Background technology
Pectase is a kind of compound enzyme, it is possible to Pectin polymers resolves into unsaturated oligogalacturonans.This enzyme is widely distributed,
It is found in section parasitic nematicide, plant and microorganism.Pectase is widely used, the commercial Application history of existing more than 40 year.
Pectase is divided into acid pectase and alkaline pectase PGL by the difference according to optimal reaction pH.Wherein acid pectase is main
It is applied to the aspects such as clear juice fruit wine, extraction fruit and vegetable juice, fruit decortication.PGL application is mainly used in weaving, food, makes
Paper industry and environmental area.Enzyme process effect above-mentioned field correlated response has environmental protection, economize in raw materials consumptive material and reaction condition temperature in application
With etc. advantage.But it is less that PGL carries out molecular modification research at present, the PGL carrying out commercialization is the most little.
The host being presently expressed by alkaline pectase is mainly Pichia sp., bacillus subtilis and escherichia coli.Although by fermentation
The means such as optimization can be effectively improved the yield of alkaline pectase, but when the yield reaching certain limit alkaline pectase can not enter one
Step improves, and limits the industrialized production of alkaline pectase, therefore need to solve to limit the factor of alkaline pectin expression of enzymes from source.
Although Pichia sp. host has expressing protein is prone to the advantages such as purification, but current alkaline pectase is in Pichia sp.
During expression, have that expression is the highest or exogenous gene original nucleotide sequences is not very suitable for asking of Pichia sp. host
Topic, thus limit the alkaline pectase high efficient expression in Pichia sp..
Therefore, it is necessary to improve alkaline pectase further to produce the production capacity of bacterial strain more to adapt to industrialized needs.
Summary of the invention
In order to solve the problems referred to above, the invention provides the alkaline pectase of a kind of optimization, and express finishing of this alkaline pectase
Red yeast gene engineering bacteria.
Described alkaline pectinase gene nucleotide sequence sequence as shown in SEQ ID NO.1.
Described pichia yeast genetic engineering bacteria, is nucleotide sequence alkaline pectinase gene as shown in SEQ ID NO.1 to be connected
On Expression vector pPIC9K, then it is transformed into and Pichia sp. host strain obtains.

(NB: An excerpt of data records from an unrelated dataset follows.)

/-- R173: what a tree needs of the files: on the paths that its lanes take, where some name is spilled. -/
def treeNaming (t : Tree) (p : TreeParts) (cx : Cx) (s : State) (q : Squad) : Except TreeStop NameOut :=
  if q.files.anySpilled then
    (treeLanes t p cx.key q s (lanesOf cx.lanes)).map fun (_, ls) => nameRegs s cx.key q (treeNeeds p (some ls))
  else .ok (nameRegs s cx.key q (treeNeeds p none))

/-- R37, R45: the tree's defect, over every lane of the bundle. -/
def treeTrap (s : State) (cx : Cx) (q : Squad) (sub : Nat) (w : Word32) : Out :=
  let cx := { cx with words := cx.words.take 2 ++ [w] }
  trapAll s cx q 1 (fault causeTree (BitVec.ofNat 16 sub) 0#64)

/-- R173, R189, R207: the tree of a bundle: it waits for the registers it names, and runs on the vector pipe (log 16, DEDUCED). -/
def treeGo (t : Tree) (p : TreeParts) (cx : Cx) (s : State) (q : Squad) : Out :=
  let all := treeNeeds p none
  let (ready, s) := vectorWindow s q
  if (all.reads ++ all.writes).any q.awaits || !ready then stall s cx .post
  else match treeNaming t p cx s q with
    | .error (.wait s' w) | .ok (.wait s' w) => stall (if w == .glide then s else s') cx w
    | .error (.dead s) | .ok (.dead s) => retire (endGrid s q.grid) cx 1
    | .ok (.ready s) =>
      let q := (s.squad? cx.key).getD q
      match treeLanes t p cx.key q s (lanesOf cx.lanes) with
      | .error (.wait s' w) => stall (if w == .glide then s else s') cx w
      | .error (.dead s) => retire (endGrid s q.grid) cx 1
      | .ok (s', lanes) => charged cx (s.ctxOf q) (chargeFor s q cx.lanes (treeCost t lanes)) (treeCommit t p cx q s s' lanes)

/-- R34–R37, R207–R211. Log 78, DEDUCED. -/
def execTree (t : Tree) (s : State) : Out :=
  match s.issuing with
  | none => .refused .noBundle
  | some i =>
    match s.squad? i.squad with
    | none => .refused .noBundle
    | some q0 =>
      -- R39: the slot's run ends, whichever squad's it is
      let s := endRun s (s.coreOf q0) q0.issueSlot
      match s.squad? i.squad with
      | none => .refused .noBundle
      | some q =>
        let cx : Cx :=
          { key := i.squad, lanes := i.lanes, pc := i.pc, len := 4 * max t.len.toNat 2, words := i.words, sForm := false, o := blankOps }
        match treeDefect t, treeParts t with
        | some (sub, w), _ => treeTrap s cx q sub w
        | none, some p => treeGo t p cx s q
        | none, none => treeTrap s cx q 1 0#32

end Sys2Proof.Machine
end

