-- ==== Sys2Proof/Machine/Dispatch.lean ====
section
/-!
DEFINITION. One arm per constructor of `Instr`: a direct call of its meaning.
-/
namespace Sys2Proof.Machine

In one embodiment of the invention, described expression vector is pPIC9K.
In one embodiment of the invention, described Pichia sp. host is Pichiapastoris GS115.
The present invention also provides for the construction method of a kind of described pichia yeast genetic engineering bacteria, and step is as follows:
(1) use chemistry complete synthesis codon optimized after alkaline pectinase gene PGL;
(2) alkaline pectinase gene that step (1) obtains is connected on yeast expression vector pPIC9K, is recombinated
Plasmid pPIC9K-PGL;
(3) it is excellent that recombiant plasmid pPIC9K-PGL conversion Pichia pastoris GS115 step (2) obtained obtains codon
The engineering strain expressing alkaline pectase changed.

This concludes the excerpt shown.